**What is required**
Repeat nothing but the lines below running from the one containing "State.fwRead_keeps | apply Keeps.record" to the one containing "Keeps s0 (State.freeBody s).1 := by". Keep both end lines.

**Input material**
theorem State.scbNext_keeps {s0 s : State} (h : Keeps s0 s) (bank pos) :
    Keeps s0 (State.scbNext s bank pos) := by
  unfold State.scbNext
  repeat' with_reducible first
    | intro _ | assumption | apply State.scbRaise_keeps | apply State.count_keeps | apply State.put_keeps
    | apply Keeps.ite | split | dsimp only

theorem State.scrub_keeps {s0 s : State} (h : Keeps s0 s) (c starved) :
    Keeps s0 (State.scrub s c starved) := by
  unfold State.scrub
  repeat' with_reducible first
    | assumption | apply State.scbNext_keeps | apply State.scrubAt_keeps | apply State.scbRaise_keeps
    | apply Keeps.ite | split | dsimp only

theorem State.spareTest_keeps {s0 s : State} (h : Keeps s0 s) (i failed) :
    Keeps s0 (State.spareTest s i failed) := by
  unfold State.spareTest
  repeat' with_reducible first
    | assumption | apply State.fault_keeps | apply Keeps.ite | split | apply Keeps.record

/-! ### TraceCmds -/

theorem State.trcRaise_keeps {s0 s : State} (h : Keeps s0 s) (bit) :
    Keeps s0 (State.trcRaise s bit) := by
  unfold State.trcRaise
  repeat' with_reducible first
    | assumption | apply State.raise_keeps

theorem State.markDone_keeps {s0 s : State} (h : Keeps s0 s) (entry) :
    Keeps s0 (State.markDone s entry) := by
  unfold State.markDone
  repeat' with_reducible first
    | assumption | apply State.endOp_keeps | apply Keeps.ite | split | dsimp only

theorem State.sinkLost_keeps {s0 s : State} (h : Keeps s0 s) :
    Keeps s0 (State.sinkLost s) := by
  unfold State.sinkLost
  repeat' with_reducible first
    | assumption | apply State.trcRaise_keeps | apply State.count_keeps | apply Keeps.ite | split | apply Keeps.record

theorem State.trcStore_keeps {s0 s : State} (h : Keeps s0 s) (entry) :
    Keeps s0 (State.trcStore s entry) := by
  unfold State.trcStore
  repeat' with_reducible first
    | assumption | apply State.sinkLost_keeps | apply State.trcRaise_keeps | apply State.count_keeps
    | apply State.put_keeps | apply Keeps.ite | split | dsimp only | apply Keeps.record

theorem State.traceWrite_keeps {s0 s : State} (h : Keeps s0 s) :
    Keeps s0 (State.traceWrite s) := by
  unfold State.traceWrite
  repeat' with_reducible first
    | assumption | apply State.trcStore_keeps | apply State.markDone_keeps | apply State.count_keeps | apply Keeps.ite
    | apply Keeps.fst_ite | split | dsimp only | apply Keeps.record

theorem State.trcClearWrite_keeps {s0 s : State} (h : Keeps s0 s) (mid v) :
    Keeps s0 (State.trcClearWrite s mid v) := by
  unfold State.trcClearWrite
  repeat' with_reducible first
    | assumption | apply State.put_keeps | apply Keeps.ite | split | apply Keeps.record

theorem State.hostMark_keeps {s0 s : State} (h : Keeps s0 s) (mid v) :
    Keeps s0 (State.hostMark s mid v) := by
  unfold State.hostMark
  repeat' with_reducible first
    | assumption | apply State.trace_keeps | apply Keeps.ite | split | apply Keeps.record

theorem State.sinkCopy_keeps {s0 s : State} (h : Keeps s0 s) (uncorr) :
    Keeps s0 (State.sinkCopy s uncorr) := by
  unfold State.sinkCopy
  repeat' with_reducible first
    | assumption | apply State.trcRaise_keeps | apply State.dataWrite_keeps | apply State.put_keeps | apply Keeps.ite
    | split | dsimp only | apply Keeps.record

theorem State.tapLoad_keeps {s0 s : State} (h : Keeps s0 s) (i) :
    Keeps s0 (State.tapLoad s i) := by
  unfold State.tapLoad
  repeat' with_reducible first
    | intro _ | assumption | apply State.parkNow_keeps | apply State.put_keeps | apply Keeps.ite | apply Keeps.foldl
    | split | dsimp only | apply Keeps.record

theorem State.lcReqWrite_keeps {s0 s : State} (h : Keeps s0 s) (w v) : Keeps s0 (s.lcReqWrite w v) := by
  unfold State.lcReqWrite
  split
  · exact State.accessRefused_keeps h _ _
  · exact Keeps.flash (State.put_keeps (State.put_keeps h _ _) _ _) rfl rfl rfl rfl

/-! ### Firmware -/

theorem State.fwTake_keeps {s0 s : State} (h : Keeps s0 s) (r) :
    Keeps s0 (State.fwTake s r) := by
  unfold State.fwTake
  repeat' with_reducible first
    | intro _ | assumption | apply State.mailboxDrop_keeps | apply Keeps.ite | split | dsimp only | apply Keeps.record

theorem State.answer_keeps {s0 s : State} (h : Keeps s0 s) (r status ws) :
    Keeps s0 (State.answer s r status ws) := by
  unfold State.answer
  repeat' with_reducible first
    | assumption | apply State.fwReply_keeps

theorem State.fwServe_keeps {s0 s : State} (h : Keeps s0 s) (via code f) (hk : ∀ r t, Keeps s0 t → Keeps s0 (f r t)) :
    Keeps s0 (State.fwServe s via code f) := by
  unfold State.fwServe
  repeat' with_reducible first
    | intro _ | assumption | apply hk | apply State.answer_keeps | apply State.fwTake_keeps | apply Keeps.ite | split
    | dsimp only

theorem State.fwUnknown_keeps {s0 s : State} (h : Keeps s0 s) (via) :
    Keeps s0 (State.fwUnknown s via) := by
  unfold State.fwUnknown
  repeat' with_reducible first
    | assumption | apply State.answer_keeps | apply State.fwTake_keeps | apply Keeps.ite | split | dsimp only

theorem State.fwIgnores_keeps {s0 s : State} (h : Keeps s0 s) (c) :
    Keeps s0 (State.fwIgnores s c) := by
  unfold State.fwIgnores
  repeat' with_reducible first
    | assumption | apply State.mailboxDrop_keeps | apply Keeps.ite | split | dsimp only

theorem State.fwRead_keeps {s0 s : State} (h : Keeps s0 s) (x addr len) :
    Keeps s0 (State.fwRead s x addr len) := by
  unfold State.fwRead
  repeat' with_reducible first
    | assumption | apply State.hostRead_keeps | dsimp only | apply Keeps.record

theorem State.fwTables_keeps {s0 s : State} (h : Keeps s0 s) (r need addr) :
    Keeps s0 (State.fwTables s r need addr) := by
  unfold State.fwTables
  repeat' with_reducible first
    | assumption | apply State.fwRead_keeps | apply Keeps.record

theorem State.paramPut_keeps {s0 s : State} (h : Keeps s0 s) (id v) : Keeps s0 (s.paramPut id v) := by
  unfold State.paramPut
  iterate 7 refine Keeps.ite (State.put_keeps h _ _) ?_
  exact Keeps.ite (Keeps.record h) (Keeps.ite (State.srcCfgWrite_keeps h _ _ _) (Keeps.ite h
    (State.writeFlds_keeps h _ _ _)))

theorem State.cpFlash_keeps {s0 s : State} (h : Keeps s0 s) (addr) :
    Keeps s0 (State.cpFlash s addr).1 := by
  unfold State.cpFlash
  repeat' with_reducible first
    | assumption | apply State.flashOp_keeps | apply State.fault_keeps | apply Keeps.ite | apply Keeps.fst_ite | split
    | dsimp only | apply Keeps.record

theorem State.freeBody_keeps {s0 s : State} (h : Keeps s0 s) :
    Keeps s0 (State.freeBody s).1 := by
  unfold State.freeBody
  repeat' with_reducible first
    | assumption | apply State.drawFree_keeps | dsimp only

theorem State.fwNote_keeps {s0 s : State} (h : Keeps s0 s) (type) :
    Keeps s0 (State.fwNote s type) := by
  unfold State.fwNote
  repeat' with_reducible first
    | assumption | apply State.freeBody_keeps | apply State.fwRecord_keeps | dsimp only

theorem FwReq.paramGet_keeps {s0 s : State} (h : Keeps s0 s) (r) :
    Keeps s0 (FwReq.paramGet r s) := by
  unfold FwReq.paramGet
  repeat' with_reducible first
    | assumption | apply State.answer_keeps | split | dsimp only

theorem FwReq.paramApply_keeps {s0 s : State} (h : Keeps s0 s) (r) : Keeps s0 (FwReq.paramApply r s) := by
  have hn : Keeps s0 (if r.w 4 = 1 then
      { s with nv := { s.nv with params := tset s.nv.params (r.w 1) (r.w64 2) } } else s) := by
    split
    · exact Keeps.flash h rfl rfl rfl rfl
    · exact h
  have hp := State.paramPut_keeps hn (r.w 1) (r.w64 2)
  unfold FwReq.paramApply
  exact State.answer_keeps (Keeps.ite (State.fwNote_keeps hp _) hp) _ _ _

theorem FwReq.paramSet_keeps {s0 s : State} (h : Keeps s0 s) (r) :
    Keeps s0 (FwReq.paramSet r s) := by
  unfold FwReq.paramSet
  repeat' with_reducible first
    | assumption | apply FwReq.paramApply_keeps | apply State.cpFlash_keeps | apply State.answer_keeps
    | apply Keeps.ite | apply Keeps.fst_ite | split | dsimp only

theorem FwReq.unitInfo_keeps {s0 s : State} (h : Keeps s0 s) (r) :
    Keeps s0 (FwReq.unitInfo r s) := by
  unfold FwReq.unitInfo
  repeat' with_reducible first
    | assumption | apply State.answer_keeps

theorem FwReq.pwrSet_keeps {s0 s : State} (h : Keeps s0 s) (r) :
    Keeps s0 (FwReq.pwrSet r s) := by
  unfold FwReq.pwrSet
  repeat' with_reducible first
    | assumption | apply State.answer_keeps | apply State.pwrRequest_keeps | dsimp only

theorem FwReq.faultCfg_keeps {s0 s : State} (h : Keeps s0 s) (r) : Keeps s0 (FwReq.faultCfg r s) := by
  unfold FwReq.faultCfg
  exact Keeps.ite (State.answer_keeps h _ _ _) (State.answer_keeps (State.srcCfgWrite_keeps h _ _ _) _ _ _)

/-! ### FwCmds -/

theorem FwReq.sqCreate_keeps {s0 s : State} (h : Keeps s0 s) (r) :
    Keeps s0 (FwReq.sqCreate r s) := by
  unfold FwReq.sqCreate
  repeat' with_reducible first
    | assumption | apply State.answer_keeps | apply State.traceSq_keeps | apply State.setSq_keeps
    | apply State.put_keeps | apply Keeps.ite | split | dsimp only | apply Keeps.record

theorem FwReq.sqShutdown_keeps {s0 s : State} (h : Keeps s0 s) (r) :
    Keeps s0 (FwReq.sqShutdown r s) := by
  unfold FwReq.sqShutdown
  repeat' with_reducible first
    | intro _ | assumption | apply State.answer_keeps | apply State.shutdown_keeps | apply Keeps.ite | split
    | dsimp only

theorem FwReq.sqRestart_keeps {s0 s : State} (h : Keeps s0 s) (r) :
    Keeps s0 (FwReq.sqRestart r s) := by
  unfold FwReq.sqRestart
  repeat' with_reducible first
    | assumption | apply State.answer_keeps | apply State.sqTo_keeps | apply State.setSq_keeps | apply Keeps.ite
    | split | dsimp only | apply Keeps.record

theorem FwReq.sqDestroy_keeps {s0 s : State} (h : Keeps s0 s) (r) :
    Keeps s0 (FwReq.sqDestroy r s) := by
  unfold FwReq.sqDestroy
  repeat' with_reducible first
    | assumption | apply State.answer_keeps | apply State.shutdownDone_keeps | apply State.shutdown_keeps
    | apply State.setSq_keeps | apply Keeps.ite | split | dsimp only | apply Keeps.record

theorem FwReq.crCreate_keeps {s0 s : State} (h : Keeps s0 s) (r) :
    Keeps s0 (FwReq.crCreate r s) := by
  unfold FwReq.crCreate
  repeat' with_reducible first
    | assumption | apply State.answer_keeps | apply State.setRing_keeps | apply State.cold_keeps | apply Keeps.ite
    | split | dsimp only | apply Keeps.record

theorem FwReq.crDestroy_keeps {s0 s : State} (h : Keeps s0 s) (r) :
    Keeps s0 (FwReq.crDestroy r s) := by
  unfold FwReq.crDestroy
  repeat' with_reducible first
    | intro _ | assumption | apply State.answer_keeps | apply State.setRing_keeps | apply State.setFn_keeps
    | apply Keeps.ite | apply Keeps.fst_ite | split | dsimp only

theorem FwReq.prgResume_keeps {s0 s : State} (h : Keeps s0 s) (r) :
    Keeps s0 (FwReq.prgResume r s) := by
  unfold FwReq.prgResume
  repeat' with_reducible first
    | assumption | apply State.answer_keeps | apply State.reready_keeps | apply State.resume_keeps | apply Keeps.ite
    | split | dsimp only

theorem State.grtStore_keeps {s0 s : State} (h : Keeps s0 s) (e data k) :
    Keeps s0 (State.grtStore s e data k) := by
  unfold State.grtStore
  repeat' with_reducible first
    | assumption | apply State.grtWrite_keeps | dsimp only | apply Keeps.record

theorem FwReq.grtLoad_keeps {s0 s : State} (h : Keeps s0 s) (r) :
    Keeps s0 (FwReq.grtLoad r s) := by
  unfold FwReq.grtLoad
  repeat' with_reducible first
    | assumption | apply State.fwTables_keeps | apply State.answer_keeps | apply Keeps.ite | split | dsimp only

theorem FwReq.grtLoaded_keeps {s0 s : State} (h : Keeps s0 s) (r d) :
    Keeps s0 (FwReq.grtLoaded r d s) := by
  unfold FwReq.grtLoaded
  repeat' with_reducible first
    | intro _ | assumption | apply State.grtStore_keeps | apply State.answer_keeps | apply Keeps.foldl | split
    | dsimp only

**Response to this exercise**
    | assumption | apply State.fwRead_keeps | apply Keeps.record

theorem State.paramPut_keeps {s0 s : State} (h : Keeps s0 s) (id v) : Keeps s0 (s.paramPut id v) := by
  unfold State.paramPut
  iterate 7 refine Keeps.ite (State.put_keeps h _ _) ?_
  exact Keeps.ite (Keeps.record h) (Keeps.ite (State.srcCfgWrite_keeps h _ _ _) (Keeps.ite h
    (State.writeFlds_keeps h _ _ _)))

theorem State.cpFlash_keeps {s0 s : State} (h : Keeps s0 s) (addr) :
    Keeps s0 (State.cpFlash s addr).1 := by
  unfold State.cpFlash
  repeat' with_reducible first
    | assumption | apply State.flashOp_keeps | apply State.fault_keeps | apply Keeps.ite | apply Keeps.fst_ite | split
    | dsimp only | apply Keeps.record

theorem State.freeBody_keeps {s0 s : State} (h : Keeps s0 s) :
    Keeps s0 (State.freeBody s).1 := by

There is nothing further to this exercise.